** EXERCISE MATERIAL follows **

-- ==== Sys2Proof/Tests/Slice0.lean ====
section
/-! SUPPORT. Tests and witnesses. Expected values come from the spec: words written out from 30_encoding.md R96, and the vectors of
95_test_vectors.md, named in each comment (V, A, M, G, K, X, H; Part 2 of that file). Each witness shows a concrete state that
meets the hypotheses of one statement. -/

open Sys2Proof Sys2Proof.Machine

namespace Sys2Proof.Tests

/-! Helpers. -/

/-- What a step or a meaning that went on left in one item. -/
def after {α : Type} (o : Result) (f : State → α) : Option α :=
  match o with
  | .next t => some (f t)
  | _ => none

/-- The reset state with some registers set. -/
def withRegs (rs : List (Nibble × Byte)) : State := rs.foldl (fun s r => s.setReg r.1 r.2) State.reset

/-- The reset state with `fb(x, y)` on for the listed cells. -/
def withCells (s : State) (cells : List (Fin 64 × Fin 32)) : State :=
  { s with fb := cells.foldl (fun fb c => fb.toggle c.2 c.1) s.fb }

/-- One tick of the word `w` placed at the program counter. -/
def tickOf (w : Nat) (s : State) : Result := step (s.withFetchWord 16 w)

/-- The positions of the cells of a row that are on, counted from `x`. -/
def rowOn (x y : Nat) : List Bool → List (Nat × Nat)
  | [] => []
  | true :: cells => (x, y) :: rowOn (x + 1) y cells
  | false :: cells => rowOn (x + 1) y cells

/-- The cells of the rows from `y` on that are on, as (column, row) pairs. -/
def rowsOn (y : Nat) : List (Vector Bool 64) → List (Nat × Nat)
  | [] => []
  | row :: rows => rowOn 0 y row.toList ++ rowsOn (y + 1) rows

/-- The cells of a framebuffer that are on, as (column, row) pairs. -/
def cellsOn (fb : Framebuffer) : List (Nat × Nat) := rowsOn 0 fb.toList

/-! Ill-formed lines of assembler text are refused, one per check of R94 and R103; a well-formed one is accepted. -/

theorem test_wf_accepts : (Asm.Line.mk .sei [.v 15, .num 255]).toInstr = some (.sei 0xF 0xFF) := by decide
theorem test_wf_shift_without_y : (Asm.Line.mk .shr [.v 3]).toInstr = some (.shr 3 0) := by decide
theorem test_wf_register_range : (Asm.Line.mk .mov [.v 16, .v 0]).wellFormed = false := by decide
theorem test_wf_second_register_range : (Asm.Line.mk .mov [.v 0, .v 16]).wellFormed = false := by decide
theorem test_wf_immediate_range : (Asm.Line.mk .ldi [.v 0, .num 256]).wellFormed = false := by decide
theorem test_wf_address_range : (Asm.Line.mk .jp [.num 4096]).wellFormed = false := by decide
theorem test_wf_rows_range : (Asm.Line.mk .drw [.v 0, .v 1, .num 16]).wellFormed = false := by decide
theorem test_wf_single_register_range : (Asm.Line.mk .stm [.v 16]).wellFormed = false := by decide
theorem test_wf_operand_kind : (Asm.Line.mk .ldi [.v 0, .v 1]).wellFormed = false := by decide
theorem test_wf_operand_missing : (Asm.Line.mk .add [.v 0]).wellFormed = false := by decide
theorem test_wf_operand_extra : (Asm.Line.mk .cls [.num 0]).wellFormed = false := by decide
theorem test_wf_every_instruction : (Instr.drw 15 15 15).wellFormed = true ∧ (Instr.jp 0xFFF).wellFormed = true := by decide

/-! Decoding: one word per constructor, bit by bit from the rows of R96. -/

theorem test_decode_nop : decode 0b0000000000000000#16 = some .nop := by decide
theorem test_decode_cls : decode 0b0000000011100000#16 = some .cls := by decide
theorem test_decode_ret : decode 0b0000000011101110#16 = some .ret := by decide
theorem test_decode_jp : decode 0b0001001000110100#16 = some (.jp 0x234) := by decide
theorem test_decode_call : decode 0b0010001100000000#16 = some (.call 0x300) := by decide
theorem test_decode_sei : decode 0b0011001100101010#16 = some (.sei 3 0x2A) := by decide
theorem test_decode_snei : decode 0b0100001100101010#16 = some (.snei 3 0x2A) := by decide
theorem test_decode_ser : decode 0b0101000100100000#16 = some (.ser 1 2) := by decide
theorem test_decode_ldi : decode 0b0110101001111111#16 = some (.ldi 0xA 0x7F) := by decide
theorem test_decode_addi : decode 0b0111000100000011#16 = some (.addi 1 3) := by decide
theorem test_decode_mov : decode 0b1000000100100000#16 = some (.mov 1 2) := by decide
theorem test_decode_or : decode 0b1000000100100001#16 = some (.or 1 2) := by decide
theorem test_decode_and : decode 0b1000000100100010#16 = some (.and 1 2) := by decide
theorem test_decode_xor : decode 0b1000000100100011#16 = some (.xor 1 2) := by decide
theorem test_decode_add : decode 0b1000000100100100#16 = some (.add 1 2) := by decide
theorem test_decode_sub : decode 0b1000000100100101#16 = some (.sub 1 2) := by decide
theorem test_decode_shr : decode 0b1000000100100110#16 = some (.shr 1 2) := by decide
theorem test_decode_subn : decode 0b1000000100100111#16 = some (.subn 1 2) := by decide
theorem test_decode_shl : decode 0b1000000100101110#16 = some (.shl 1 2) := by decide
theorem test_decode_sner : decode 0b1001000100100000#16 = some (.sner 1 2) := by decide
theorem test_decode_seti : decode 0b1010001011110000#16 = some (.seti 0x2F0) := by decide
theorem test_decode_jpv0 : decode 0b1011111100000000#16 = some (.jpv0 0xF00) := by decide
theorem test_decode_rnd : decode 0b1100001100001111#16 = some (.rnd 3 0x0F) := by decide
theorem test_decode_drw : decode 0b1101000000010101#16 = some (.drw 0 1 5) := by decide
theorem test_decode_skp : decode 0b1110010110011110#16 = some (.skp 5) := by decide
theorem test_decode_sknp : decode 0b1110010110100001#16 = some (.sknp 5) := by decide
theorem test_decode_getdt : decode 0b1111001000000111#16 = some (.getdt 2) := by decide
theorem test_decode_wkey : decode 0b1111001100001010#16 = some (.wkey 3) := by decide
theorem test_decode_setdt : decode 0b1111001000010101#16 = some (.setdt 2) := by decide
theorem test_decode_setst : decode 0b1111001000011000#16 = some (.setst 2) := by decide
theorem test_decode_addix : decode 0b1111001000011110#16 = some (.addix 2) := by decide
theorem test_decode_glyph : decode 0b1111010000101001#16 = some (.glyph 4) := by decide
theorem test_decode_bcd : decode 0b1111001100110011#16 = some (.bcd 3) := by decide
theorem test_decode_stm : decode 0b1111001001010101#16 = some (.stm 2) := by decide
theorem test_decode_ldm : decode 0b1111000101100101#16 = some (.ldm 1) := by decide

/-- X1 to X21: unknown words. -/
theorem test_decode_unknown :
    (([0x0001, 0x00E1, 0x00EF, 0x0123, 0x0FFF, 0x5121, 0x512F, 0x8128, 0x812D, 0x812F, 0x9121] : List Word) ++
      ([0xE59F, 0xE500, 0xE5A0, 0xF300, 0xF308, 0xF31F, 0xF356, 0xF366, 0xF3FF, 0xF075] : List Word)).all
      (fun w : Word => decode w == none) = true := by decide

/-- R62, R91: the high byte comes first, and what follows the two bytes is left. -/
theorem test_decode_bytes : decodeBytes [0x12, 0x34, 0x56] = .ok (.jp 0x234, [0x56]) := by decide

/-- One byte is no instruction (R91). -/
theorem test_decode_bytes_truncated : decodeBytes [0x12] = .error .truncated := by decide

/-- Program P1 of Part 3: the encoder gives the listed words. -/
theorem test_encode_p1 : ([.ldi 0 0x0A, .ldi 1 0, .add 1 0, .addi 0 0xFF, .sei 0 0, .jp 0x204] : List Instr).map encode =
    [0x600A, 0x6100, 0x8104, 0x70FF, 0x3000, 0x1204] := by decide

/-- The host's numbering: bit 0 is the least significant bit of the instruction's one word. -/
theorem test_decode_table_word : decodeTableWord 16 0xD015 = some (.drw 0 1 5) := by decide

/-! One tick of each instruction. -/

/-- V1. -/
theorem test_nop_v1 : after (tickOf 0x0000 State.reset) (fun t => (t.pc, t.last, t.fault)) = some (0x202, 0, none) := by decide

/-- V2. -/
theorem test_ret_v2 :
    after (tickOf 0x00EE { State.reset with pc := 0x300, sp := 1, stack := State.reset.stack.set 0 0x202 })
      (fun t => (t.pc, t.sp, t.stack[0])) = some (0x202, 0, 0x202) := by decide

/-- V3. -/
theorem test_ret_v3 :
    after (tickOf 0x00EE State.reset) (fun t => (t.pc, t.sp, t.fault)) =
      some (0x202, 0, some (.stackFault .underflow)) := by decide

/-- V5. -/
theorem test_jp_v5 : after (tickOf 0x1234 State.reset) (·.pc) = some 0x234 := by decide

/-- V7: the jump is not checked, the next fetch is. -/
theorem test_jp_v7 :
    ((after (tickOf 0x1FFF State.reset) id).bind fun t => after (step t) fun u => (u.pc, u.last, u.fault)) =
      some (0xFFF, 0x1FFF, some (.memoryFault 0x1000)) := by decide

/-- V9: the sixteenth entry. -/
theorem test_call_v9 :
    after (tickOf 0x2300 { State.reset with pc := 0x456, sp := 15 }) (fun t => (t.pc, t.sp, t.stack[15], t.stack[14])) =
      some (0x300, 16, 0x458, 0) := by decide

/-- V10. -/
theorem test_call_v10 :
    after (tickOf 0x2300 { State.reset with sp := 16 }) (fun t => (t.pc, t.sp, t.stack[15], t.fault)) =
      some (0x202, 16, 0, some (.stackFault .overflow)) := by decide

/-- V12: not masked to 12 bits. -/
theorem test_jpv0_v12 : after (tickOf 0xBFFF (withRegs [(0, 0xFF)])) (·.pc) = some 0x10FE := by decide

/-- V13: the addend is x[0], not the register the X position names. -/
theorem test_jpv0_v13 : after (tickOf 0xBF00 (withRegs [(0, 0xFF), (0xF, 0x10)])) (·.pc) = some 0xFFF := by decide

/-- V14, V15. -/
theorem test_sei_v14 : after (tickOf 0x332A (withRegs [(3, 0x2A)])) (·.pc) = some 0x204 := by decide
theorem test_sei_v15 : after (tickOf 0x332A (withRegs [(3, 0x2B)])) (·.pc) = some 0x202 := by decide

** End of EXERCISE MATERIAL **

Will you return exactly the lines above from the one with "theorem test_decode_drw : decode" down to the one with "List Word) ++", counting both as part of the range?

__TASK SOLUTION__
theorem test_decode_drw : decode 0b1101000000010101#16 = some (.drw 0 1 5) := by decide
theorem test_decode_skp : decode 0b1110010110011110#16 = some (.skp 5) := by decide
theorem test_decode_sknp : decode 0b1110010110100001#16 = some (.sknp 5) := by decide
theorem test_decode_getdt : decode 0b1111001000000111#16 = some (.getdt 2) := by decide
theorem test_decode_wkey : decode 0b1111001100001010#16 = some (.wkey 3) := by decide
theorem test_decode_setdt : decode 0b1111001000010101#16 = some (.setdt 2) := by decide
theorem test_decode_setst : decode 0b1111001000011000#16 = some (.setst 2) := by decide
theorem test_decode_addix : decode 0b1111001000011110#16 = some (.addix 2) := by decide
theorem test_decode_glyph : decode 0b1111010000101001#16 = some (.glyph 4) := by decide
theorem test_decode_bcd : decode 0b1111001100110011#16 = some (.bcd 3) := by decide
theorem test_decode_stm : decode 0b1111001001010101#16 = some (.stm 2) := by decide
theorem test_decode_ldm : decode 0b1111000101100101#16 = some (.ldm 1) := by decide

/-- X1 to X21: unknown words. -/
theorem test_decode_unknown :
    (([0x0001, 0x00E1, 0x00EF, 0x0123, 0x0FFF, 0x5121, 0x512F, 0x8128, 0x812D, 0x812F, 0x9121] : List Word) ++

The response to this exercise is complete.